Он только похлопал меня по плечу и отвернулся к себе. Я же не мог расстаться с мыслью, что рядом с моим домом был шпион. Если бы я вышел минутами раньше, я бы мог его увидеть. Может, он бы сказал мне, как попасть в Les miserables.

Эта мысль не покидала меня и дома. Какие-то несколько минут (ну или часов) решили значимую часть моей жизни иначе. Теперь вместо того, чтобы учить секретные пароли, продумывать планы действий я сижу здесь и проклинаю себя за то, что поздно вышел на улицу.

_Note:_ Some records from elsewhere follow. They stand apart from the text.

-- ==== Sys2Proof/Machine/Translate.lean ====
section
/-! DEFINITION. Address forms, page-table walks, TLBs and permissions: how an address operand becomes a target
(R106 to R126). -/

namespace Sys2Proof.Machine

/-- What an access needs of its leaf (R117). -/
inductive Need where
  | exec | read | write | atomic
  deriving DecidableEq, Repr

/-- An access as the translation path sees it: its need, its kind in reports (R382), the stream that makes it (none for
an engine or an agent of the Poleth die), its die (4 for the Poleth die), the world, and the TLB that serves it. -/
structure Access where
  need : Need
  kind : Nat
  who : Option Agent
  die : Nat
  world : Nat
  unit : TlbUnit
  /-- the core whose scratchpad the own window is, with its task's PARTW -/
  own : Option (Nat × W64)
  /-- for a copy, the cores its multicast names: what it may reach by alias (R111) -/
  multicast : List Nat
  /-- the access may touch sealed blocks: false for a copy that breaks R163 -/
  sealOk : Bool
  deriving DecidableEq, Repr

/-- The fault of an access: the first faulting address, and the level of the walk beside the access kind (R120, R382). -/
def Access.fault (acc : Access) (cause va level : Nat) : FaultInfo :=
  { cause, c := w64 va, d := w64 (level + acc.kind <<< 4), defer := false, log := none }
def xfault {α : Type} (acc : Access) (cause va level : Nat) : Except FaultInfo α := .error (acc.fault cause va level)

/-! ## Leaves (R115) -/

def leafV (e : W64) : Bool := e.getLsbD 0
def leafLeaf (e : W64) : Bool := e.getLsbD 1
def leafRD (e : W64) : Bool := e.getLsbD 2
def leafWR (e : W64) : Bool := e.getLsbD 3
def leafEX (e : W64) : Bool := e.getLsbD 4
def leafAT (e : W64) : Bool := e.getLsbD 5
def leafA (e : W64) : Bool := e.getLsbD 6
def leafD (e : W64) : Bool := e.getLsbD 7
def leafMOT (e : W64) : Nat := bits e 8 2
def leafDUP (e : W64) : Bool := e.getLsbD 10
def leafLOSSY (e : W64) : Nat := bits e 11 2
def leafSEAL (e : W64) : Bool := e.getLsbD 15
/-- The page's physical address, for a page of 2^log2 bytes. -/
def leafPA (e : W64) (log2 : Nat) : Nat := bits e log2 (52 - log2) * 2 ^ log2

/-- The leaf grants what the access needs (R117). -/
def Need.granted (n : Need) (e : W64) : Bool :=
  match n with
  | .exec => leafEX e
  | .read => leafRD e
  | .write => leafWR e
  | .atomic => leafRD e && leafWR e && leafAT e

/-! ## The walk (R114, R116) -/

/-- The lowest VA bit a level indexes. -/
def levelLo : Nat → Nat
  | 4 => 44
  | 3 => 32
  | 2 => 26
  | 1 => 21
  | _ => 16
/-- The number of VA bits a level indexes. -/
def levelBits : Nat → Nat
  | 4 => 12
  | 3 => 12
  | 2 => 6
  | _ => 5
/-- The size of a level's table in bytes. -/
def tableSize (lvl : Nat) : Nat := 8 * 2 ^ levelBits lvl

/-- A leaf found by a walk: its value, where it stands and its level, and the entries that the walk read. -/
structure Found where
  leaf : W64
  ptePa : Nat
  level : Nat
  reads : List Nat
  deriving DecidableEq, Repr

/-- A walk that fails: the cause, the level, and the granule whose error it met. -/
structure WalkFail where
  cause : Nat
  level : Nat
  log : Option Nat
  deriving DecidableEq, Repr

/-- The walker's read of an entry (R116, R156, R159). An entry that is not installed reads 0 and is not valid (DESIGN CHOICE,
log 66). -/
def State.pteAt (s : State) (pa lvl : Nat) : Except WalkFail W64 :=
  if s.tierDown pa then .error { cause := Cause.tierDown, level := lvl, log := none }
  else
    match s.badGranule pa 8 with
    | some g => .error { cause := Cause.walkError, level := lvl, log := some g }
    | none => .ok (s.read64 pa)

/-- A leaf of a level that a walk accepts (R116). -/
def leafOk (e : W64) (lvl : Nat) : Bool := lvl != 4 && leafLOSSY e != 3 && bits e 16 (levelLo lvl - 16) == 0
/-- An entry that names the next table (R116). -/
def tableOk (e : W64) (lvl : Nat) : Bool := lvl != 0 && bits e 2 6 == 0 && bits e 0 52 % tableSize (lvl - 1) == 1
/-- The table that an entry names. -/
def nextTable (e : W64) : Nat := bits e 8 44 * 2 ^ 8

/-- One walk from the table of a level; `fuel` bounds the levels left. -/
def walkFrom (s : State) (va : Nat) : Nat → Nat → Nat → Except WalkFail Found
  | 0, _, lvl => .error { cause := Cause.badPte, level := lvl, log := none }
  | fuel + 1, tab, lvl =>
    let pa := tab + 8 * ((va >>> levelLo lvl) % 2 ^ levelBits lvl)
    let fail (cause : Nat) : Except WalkFail Found := .error { cause, level := lvl, log := none }
    match s.pteAt pa lvl with
    | .error f => .error f
    | .ok e =>
      if !leafV e then fail Cause.nomap
      else if bits e 52 12 ≠ 0 then fail Cause.badPte
      else if leafLeaf e then
        if leafOk e lvl then .ok { leaf := e, ptePa := pa, level := lvl, reads := [pa] } else fail Cause.badPte
      else if !tableOk e lvl then fail Cause.badPte
      else (walkFrom s va fuel (nextTable e) (lvl - 1)).map fun f => { f with reads := pa :: f.reads }

/-- Translation of a world is enabled (R113). -/
def State.translates (s : State) (w : Nat) : Bool := (s.world w).ttw.getLsbD 0
/-- The root table of a world. -/
def State.rootOf (s : State) (w : Nat) : Nat := bits (s.world w).ttw 15 37 * 2 ^ 15

/-- A walk of a world's tables; NOMAP with translation disabled, at level 4, where no table is read (DESIGN CHOICE, log 66). -/
def walk (s : State) (w va : Nat) : Except WalkFail Found :=
  if !s.translates w then .error { cause := Cause.nomap, level := 4, log := none } else walkFrom s va 5 (s.rootOf w) 4

/-- What the reads of a walk do at the controllers. -/
def State.walked (s : State) (reads : List Nat) : State := reads.foldl (fun s pa => s.touched pa 8) s

/-! ## TLBs (R121, R118) -/

/-- How many entries a unit holds; the last-level TLBs keep 4 GiB pages apart. -/
def TlbEntry.capacity (e : TlbEntry) : Nat :=
  match e.unit with
  | .scalar _ => 64
  | .stream _ _ => 8
  | .die _ => if e.level = 3 then 2048 else 6144
  | .poleth => 4096

/-- Two entries share one capacity. -/
def TlbEntry.sameSet (a b : TlbEntry) : Bool :=
  a.unit == b.unit && (match a.unit with | .die _ => (a.level == 3) == (b.level == 3) | _ => true)

def TlbEntry.hit (e : TlbEntry) (u : TlbUnit) (w va : Nat) : Bool :=
  e.unit == u && e.world == w && e.base == va >>> e.log2

/-- The last-level TLB behind a unit, if any. -/
def TlbUnit.next : TlbUnit → Option TlbUnit
  | .scalar ag => match ag with | .np _ => none | .a c => some (.die (c / 32)) | .e c => some (.die (c / 32))
  | .stream c _ => some (.die (c / 32))
  | .die _ => none
  | .poleth => none

/-- An entry installed; where its set is full the oldest entry of the set goes (log 9). -/
def installTlb (l : List TlbEntry) (e : TlbEntry) : List TlbEntry :=
  let n := (l.filter e.sameSet).length
  (if e.capacity ≤ n then l.eraseP e.sameSet else l) ++ [e]

/-- A bit ORed into a PTE at its location (R118). -/
def State.orPte (s : State) (pa : Nat) (m : W64) : State :=
  let s := s.dupSettle pa 8
  let e := s.read64 pa
  if e ||| m = e then s else (s.write64 pa (e ||| m)).hotRequests pa 8

/-- A leaf may map the byte for a world: it is installed, and a device register only for world 0 (R116). -/
def mayMap (w pa : Nat) : Bool :=
  match windowOf pa with
  | some .device => w == 0
  | some _ => true
  | none => false

/-- The entry of a unit that translates an address. -/
def State.tlbHit (s : State) (u : TlbUnit) (w va : Nat) : Option TlbEntry := s.tlb.find? fun e : TlbEntry => e.hit u w va

/-- The translation of an address in a unit: a TLB hit, or a walk that sets A and installs the leaf. -/
def lookup (s : State) (acc : Access) (va : Nat) : Except FaultInfo (TlbEntry × State) :=
  if !s.translates acc.world then xfault acc Cause.nomap va 4
  else
    match s.tlbHit acc.unit acc.world va with
    | some e => .ok (e, s)
    | none =>
      match acc.unit.next.bind fun u => s.tlbHit u acc.world va with
      | some e =>
        let e := { e with unit := acc.unit }
        .ok (e, { s with tlb := installTlb s.tlb e })
      | none =>
        match walk s acc.world va with
        | .error f => .error { acc.fault f.cause va f.level with log := f.log }
        | .ok f =>
          let log2 := levelLo f.level
          if !mayMap acc.world (leafPA f.leaf log2 + va % 2 ^ log2) then xfault acc Cause.badPte va f.level
          else
            let s := (s.walked f.reads).orPte f.ptePa (w64 0x40)
            let e : TlbEntry :=
              { unit := acc.unit, world := acc.world, base := va >>> log2, log2, leaf := f.leaf ||| 0x40,
                ptePa := f.ptePa, level := f.level }
            let s := match acc.unit.next with
              | some u => { s with tlb := installTlb s.tlb { e with unit := u } }
              | none => s
            .ok (e, { s with tlb := installTlb s.tlb e })

/-! ## Segments of a translated access -/

/-- A run of bytes of one page: its VA and length, where its stored bytes begin (for a lossy leaf, at half the
offset), their storage VA, the world and the leaf. -/
structure Seg where
  va : Nat
  len : Nat
  pa : Nat
  sva : Nat
  world : Nat
  entry : TlbEntry
  deriving DecidableEq, Repr

/-- The element width of a lossy leaf (R151). -/
def lossyWidth (e : W64) : Nat := if leafLOSSY e = 1 then 4 else 2

/-- Stored bytes of a segment. -/
def Seg.stored (g : Seg) : Nat := if leafLOSSY g.entry.leaf = 0 then g.len else g.len / 2

/-- The failing crumb and block of a LOST leaf: those of the record that lost it (R136), 0 where none holds it any more (log 66). -/
def State.lostAt (s : State) (ptePa : Nat) : Nat × Nat :=
  (s.motions.findSome? fun (_, m) => if m.lost && m.leaves.any (fun l => l.pte == ptePa) then some (m.fcr, m.cur) else none).getD (0, 0)

/-- The window of a leaf's page belongs to the storage scope (R109): host to 0b11, the others to 0b01. -/
def scopeFits (stor : Nat) (w : Window) : Bool := (w == .host) == (stor == 3)

/-- The checks of one segment in the order of R258: presence, scope, permission, then lossy, sealed and motion. -/
def checkSeg (s : State) (acc : Access) (stor : Nat) (g : Seg) (start total : Nat) : Except FaultInfo Unit :=
  let e := g.entry.leaf
  let first := leafPA e g.entry.log2 + g.va % 2 ^ g.entry.log2
  let bad (cause : Nat) : Except FaultInfo Unit := xfault acc cause g.va g.entry.level
  match windowOf first, windowOf (first + g.len - 1) with
  | some w, some _ =>
    if w == .device && acc.world != 0 then bad Cause.badPte
    else if !scopeFits stor w then bad Cause.scopeMismatch
    else if !acc.need.granted e then bad Cause.perm
    else if leafLOSSY e ≠ 0 &&
        (start % lossyWidth e ≠ 0 || total % lossyWidth e ≠ 0 || acc.need == .atomic || acc.need == .exec || leafSEAL e)
      then bad Cause.lossyAccess
    else if leafSEAL e && acc.world ≠ 0 && (acc.need == .atomic || acc.need == .exec || !acc.sealOk) then
      bad Cause.sealAccess
    else if leafMOT e = 3 then
      let (crumb, blk) := s.lostAt g.entry.ptePa
      let f := acc.fault Cause.migrationAbort g.va g.entry.level
      .error { f with d := f.d + w64 (crumb <<< 16 + blk <<< 25) }
    else if s.tierDown g.pa then bad Cause.tierDown
    else .ok ()
  | _, _ => bad Cause.badPte

/-- The segments of a world VA range, page by page, each checked (R191, R116); `fuel` bounds the pages. -/
def segments (acc : Access) (stor start total : Nat) :
    Nat → Nat → Nat → State → Except FaultInfo (List Seg × State)
  | 0, _, _, s => .ok ([], s)
  | fuel + 1, va, n, s =>
    if n = 0 then .ok ([], s)
    else if 2 ^ 56 ≤ va then xfault acc Cause.addrForm va 0
    else if va >>> 48 = 0xFF then
      xfault acc (if va % 2 ^ 48 < 2 ^ 30 then Cause.scopeMismatch else Cause.spRange) va 0
    else
      match lookup s acc va with
      | .error f => .error f
      | .ok (e, s) =>
        let page := 2 ^ e.log2
        let off := va % page
        let len := if n ≤ page - off then n else page - off
        let soff := if leafLOSSY e.leaf = 0 then off else off / 2
        let g : Seg :=
          { va, len, pa := leafPA e.leaf e.log2 + soff, sva := va - off + soff, world := acc.world, entry := e }
        match checkSeg s acc stor g start total with
        | .error f => .error f
        | .ok () =>
          match segments acc stor start total fuel (va + len) (n - len) s with
          | .error f => .error f
          | .ok (l, s) => .ok (g :: l, s)

/-! ## Targets (R109 to R112) -/

/-- Where an access goes: scratchpad bytes of a core with the address that names them, translated bytes of this module, another module, or nowhere, as its response
will say. `via` is the operand of a domain-remote access of this module itself (R112). -/
inductive Target where
  | pool (core off va : Nat)
  | mem (via : Option W64) (segs : List Seg)
  | remote (module job va : Nat)
  | refused (f : FaultInfo)
  deriving DecidableEq, Repr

Мой дневник открыт. Он готов впитывать в себя чернильные слова, готов впитывать в себя мои проклятия адресованные судьбе, и вообще всем, кто лишил меня встречи с Les miserables.

Слова не приходили в голову.

Мысль не шла.

Я хотел написать проклятия, но они не пришли ко мне. Не взобрались в мою голову, не штурмовали меня. Они просто обошли. Обошли все мои эмоций, не родились словами.

Сижу перед пустой страницей. Что ж, знаю я одно решение. Задуваю свечку. Встаю, иду на улицу.

Все так же темно. Все так же прохладно. Я знаю: возле моего дома будут дежурить. Мимо полиция не пройдет. Возможно, мой адрес известен чистильщикам, и когда они приедут по душу мою – сильно удивятся: почему это я не в постельке своей сны вижу, и почему меня вообще дома нет?

Вот кто шпион! Сразу подумают они. И тогда к моей сверх болезненной смерти прибавятся еще одна сверх болезненная смерть. 2 раза умереть нельзя. Но, думаю, чистильщики что-нибудь придумают.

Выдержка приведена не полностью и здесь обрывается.